Whenever it comes to dividends, you often read about the big six banks, the telco trio, or REITs. However, some lesser-known small and mid-cap stocks are emerging as fast-growing dividend payers. These stocks carry some risk but can help you diversify your dividend portfolio and beat the TSX with their dividend growth.

Cogeco Communications

Cogeco Communications (TSX:CCA) is an internet services provider that also offers cable television, radio and television broadcasting, and telephony services in Ontario and Quebec, and in 11 states along the east coast of the United States. The company is investing in infrastructure as it expands into mobile services. Unlike the big three telcos that invest billions in 5G and mobile network infrastructure, Cogeco is relatively new in mobile connectivity.

This $2.2 billion market cap company has been growing its dividend at an average annual rate of 10% over the last 10 years. And despite such high growth, it is paying only 33% of its free cash flow as dividends, using 25% towards network expansion and some towards share buybacks.
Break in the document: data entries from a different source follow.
-- ==== Sys2Proof/Machine/Dispatch.lean ====
section
/-! DEFINITION. One arm per command: a direct call of its meaning. -/

namespace Sys2Proof.Machine
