/-- A row that requests wait for crosses in its RA's data strobe: it is checked for parity, decoded, cached and serves the requests that wait
for it; an undriven strobe is discarded, its RA is chosen again, and command-word recovery starts (R42, R49, R69, R86, R87, R95). -/
def Sys2Proof.Part.ReadRowsCross : Prop :=
  (∀ (s : State) (ch : Fin 64) (wrong : BitVec 10240) (par : BitVec 20) (mid : BitVec 14),
    (s.chs[ch]).ctl.crossing s.strobe isReqRa = none → exec (.rowDataArrival ch wrong par mid) s = .next s) ∧
  (∀ (s : State) (ch : Fin 64) (wrong : BitVec 10240) (par : BitVec 20) (mid : BitVec 14) (x : SlotCmd) (row : Nat),
    (s.chs[ch]).ctl.crossing s.strobe isReqRa = some x → x.cmd = .ra row false →
    let layer := (rowOfKey row).layer
    let u := s.crossed ch x
    let undriven := ((s.chs[ch]).ctl.layer layer).lockout = true ∨ 1024 < mid.toNat
    (undriven → exec (.rowDataArrival ch wrong par mid) s = .next ((u.modCtl ch (fun c => { c with
      rq := c.rq.map (fun q => if q.row = row then { q with sched := false } else q) })).startRecovery ch)) ∧
    (¬undriven → ∀ v r, u.crossRead ch layer wrong par = (v, r) →
      ((v.chs[ch]).tsv.offline = true → exec (.rowDataArrival ch wrong par mid) s = .next v) ∧
      ((v.chs[ch]).tsv.offline = false → ∀ w ls,
        v.receiveRow ch row r x.inj (v.namedLine ch row).1 (v.namedLine ch row).2.1 (v.namedLine ch row).2.2.1 = (w, ls) →
        exec (.rowDataArrival ch wrong par mid) s = .next ((w.cacheRow ch row ls (v.namedLine ch row).2.2.2).serveRow? ch row
          (((w.chs[ch]).ctl.mergeRow row ls).zipIdx.map (fun y => (row * 16 + y.2, y.1))))))) ∧
  (∀ (s : State) (ch : Fin 64) (layer : Nat) (wrong : BitVec 10240) (par : BitVec 20), (s.chs[ch]).tsv.dead = [] →
    s.crossRead ch layer wrong par = ((s.modTsv ch (fun t => { t with injParity := false })).parityCheck ch layer false
      (parityMismatch wrong par ^^^ (if (s.chs[ch]).tsv.injParity then 1 else 0)), wrong))

/-- Row commands go out four strobes before their slot, and their rows cross in it. -/
def Obligations.RowsCross : Prop :=
  Part.CommandsGoOut ∧ Part.WrittenRowsCross ∧ Part.ReadRowsCross

/-- Dead connections (R52-R55): a data connection takes its group's free spare, or its symbol is erased; the fourth erased symbol of
a line position, or a second death in an erased symbol, takes the channel offline; an offline channel completes all it held, its clock
stops, and where its command connections work its layers enter self-refresh. -/
def Sys2Proof.Part.DeadConnectionsAreHandled : Prop :=
  (∀ (s : State) (ch : Fin 64) (auto : Bool) (c : Conn), c.kind = .data → c.idx < 10240 → (s.chs[ch]).tsv.offline = false →
    (s.chs[ch]).tsv.known c = false →
    let t := (s.chs[ch]).tsv
    let u := s.modTsv ch (fun t => { t with deadLast := deadWord c })
    let er := t.erased (c.idx / 8 / 80)
    let sym := c.idx / 8 % 80
    let spare := t.spareFree (c.idx / 64) = true ∧ (auto = true ∨ t.autoSpare = true)
    (spare → s.declareDead ch auto c = ((u.modTsv ch (fun t => { t with
        spares := smPut t.spares (c.idx / 64) { used := true, inService := true, pos := c.idx % 64 } })).bumpEpoch ch).log
        (evTsvSpareUsed ch.val) (detail ch.val (deadWord c).toNat) acSequencer) ∧
    (¬spare → sym ∉ er → er.length < 3 → t.erasedCount ≠ 0 → s.declareDead ch auto c = ((u.modTsv ch (fun t => { t with
        dead := c.idx :: t.dead, erase := smPut t.erase (c.idx / 8 / 80) (er ++ [sym]) })).bumpEpoch ch).log
        (evTsvErasure ch.val) (detail ch.val (deadWord c).toNat) acSequencer) ∧
    (¬spare → (sym ∈ er ∨ 3 ≤ er.length) → ∃ cause, s.declareDead ch auto c =
      (u.modTsv ch (fun t => { t with dead := c.idx :: t.dead })).goOffline ch cause)) ∧
  (∀ (s : State) (ch : Fin 64) (cause : Nat), (s.chs[ch]).tsv.offline = false → s.heldRequests ch = [] →
    let t := s.goOffline ch cause
    (t.chs[ch]).tsv.offline = true ∧ (t.chs[ch]).tsv.clk = false ∧ (t.chs[ch]).ctl.state = .offline ∧ (t.chs[ch]).ctl.wq = [] ∧
    (t.chs[ch]).ctl.rc = [] ∧ (t.chs[ch]).ctl.epoch = (s.chs[ch]).ctl.epoch + 1 ∧ t.glb.nodeEpoch = s.glb.nodeEpoch + 1 ∧
    (t.chs[ch]).tsv.lostWrites = satAdd (s.chs[ch]).tsv.lostWrites (s.chs[ch]).ctl.wq.length ∧
    (cause = 1 ∨ cause = 2 → ∀ l, l < s.glb.variant.layers → ((s.chs[ch]).ctl.layer l).lockout = false →
      ((t.chs[ch]).ctl.layer l).selfRefresh = true) ∧
    (∀ n : Fin 64, n ≠ ch → t.chs[n] = s.chs[n]) ∧ t.dram = s.dram)

/-- Status reads and CA_CHECK (R84, R86, R87): an STS hands over and clears its layer's latches and frees the layer's write log entries
of the WMs before it (log entry 83); an undriven one starts recovery, or names the layer as locked in one; CA_CHECK runs in its slot, and in a recovery
after the ALN, which it ends. -/
def Sys2Proof.Part.StatusReadsAct : Prop :=
  (∀ (s : State) (ch : Fin 64) (mid : BitVec 14) (par : BitVec 20), (s.chs[ch]).ctl.crossing s.strobe isSts = none →
    exec (.stsResult ch mid par) s = .next s) ∧
  (∀ (s : State) (ch : Fin 64) (mid : BitVec 14) (par : BitVec 20) (x : SlotCmd) (layer : Nat),
    (s.chs[ch]).ctl.crossing s.strobe isSts = some x → x.cmd = .sts layer → (s.chs[ch]).tsv.offline = false →
    let l := (s.chs[ch]).ctl.layer layer
    let u := s.crossed ch x
    let undriven := l.lockout = true ∨ 1024 < mid.toNat
    (undriven → (s.chs[ch]).ctl.recovery = false → exec (.stsResult ch mid par) s = .next (u.startRecovery ch)) ∧
    (undriven → (s.chs[ch]).ctl.recovery = true → exec (.stsResult ch mid par) s =
      .next (u.modCtl ch (fun c => { c with recGot := c.recGot + 1, locked := c.locked ++ [layer] }))) ∧
    (¬undriven → (s.chs[ch]).ctl.recovery = false → l.wparity = 0 → exec (.stsResult ch mid 0) s = .next (u.modCtl ch (fun c => { c with
      layers := smPut c.layers layer { l with corrected := 0, wparity := 0 }, caCount := satAdd c.caCount l.corrected.toNat,
      caLastConn := if l.corrected.toNat = 0 then c.caLastConn else BitVec.ofNat 6 l.lastConn.toNat,
      caLastLayer := if l.corrected.toNat = 0 then c.caLastLayer else BitVec.ofNat 4 layer,
      lastStsConn := if l.corrected.toNat = 0 then none else some l.lastConn.toNat,
      caCheckDue := c.caCheckDue || decide (l.corrected.toNat ≠ 0 ∧ c.lastStsConn = some l.lastConn.toNat),
      log := c.log.filter (fun w => (rowOfKey w.row).layer != layer || decide (x.slot ≤ w.slot)) })))) ∧
  (∀ (s : State) (ch : Fin 64), (s.chs[ch]).tsv.offline = false → (s.chs[ch]).ctl.caCheckDue = true → (s.chs[ch]).ctl.caCheckRun = true →
    (s.chs[ch]).ctl.recovery = false →
    exec (.caCheck ch []) s = .next (s.modCtl ch (fun c => { c with caCheckDue := false, caCheckRun := false, lastStsConn := none }))) ∧
  (∀ (s : State) (ch : Fin 64), (s.chs[ch]).tsv.offline = false → (s.chs[ch]).ctl.recovery = true → (s.chs[ch]).ctl.recAln = true →
    (s.chs[ch]).ctl.recChecked = false → (s.chs[ch]).ctl.cmdFrom ≤ s.strobe →
    let u := s.modCtl ch (fun c => { c with caCheckDue := false, caCheckRun := false, lastStsConn := none })
    ((s.chs[ch]).tsv.retrainDue = some .full →
      exec (.caCheck ch []) s = .next (u.modCtl ch (fun c => { c with recChecked := true }))) ∧
    ((s.chs[ch]).tsv.retrainDue ≠ some .full → exec (.caCheck ch []) s = .next (u.endRecovery ch))) ∧
  (∀ (s : State) (ch : Fin 64), (s.chs[ch]).ctl.log = [] → (s.chs[ch]).ctl.waiting = [] →
    let t := s.endRecovery ch
    (t.chs[ch]).ctl.recovery = false ∧ (t.chs[ch]).ctl.locked = [] ∧
    (t.chs[ch]).ctl.state = (if (s.chs[ch]).ctl.state = .hold ∧ (s.chs[ch]).ctl.fill = false then .run else (s.chs[ch]).ctl.state) ∧
    (∀ n : Fin 64, n ≠ ch → t.chs[n] = s.chs[n]) ∧ t.dram = s.dram)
The company managed to maintain a high dividend growth rate because of its 52%-plus adjusted earnings before interest, taxes, depreciation, and amortization (EBITDA). It expects to continue growing its dividend at this rate as it expands its infrastructure and adds more households. The major risk with Cogeco is its high leverage and 5.7% average cost of debt. However, no major maturities are due until 2029, giving the company time to expand and restructure its debt.

Capital Power

Capital Power (TSX:CPX) develops, acquires, and operates power plants. It earns revenue by selling power and from management fees for operating power plants for other companies. It uses 53% of its operating cash flow to pay dividends to shareholders and has been growing its dividends at an average annual rate of 6.9% in the last 10 years.

The 53% ratio shows that it has scope to grow dividends but it is using that money to reinvest in the business and grow its operating cash flow. The company’s earnings could be affected by power outages or a decline in energy prices. However, it will never face any slowdown in demand as the world moves to the digital revolution and electric vehicles.

How can the above two stocks beat the TSX

Compared to the 4% average annual return of the TSX,

  • Cogeco can give you a 6.5% annual return through dividends and grow this by 10% annually.
  • Capital Power can give you 6% annual dividends and grow it by 6-7% annually.

A $10,000 investment in January 2015 would have bought you 207 shares of Cogeco, which would have given $4,740 in total dividends and $840 (207 shares x $52.37 price per share) in capital appreciation, a total return of 56%.

A similar investment in Capital Power would have bought you 380 shares. In these 10 years, they would have given $7,136 in dividends and $5,694 (780 shares x $41.3 price per share) in capital appreciation, a total return of 128%.

The post Beat the TSX With These Cash-Gushing Dividend Stocks  appeared first on The Motley Fool Canada.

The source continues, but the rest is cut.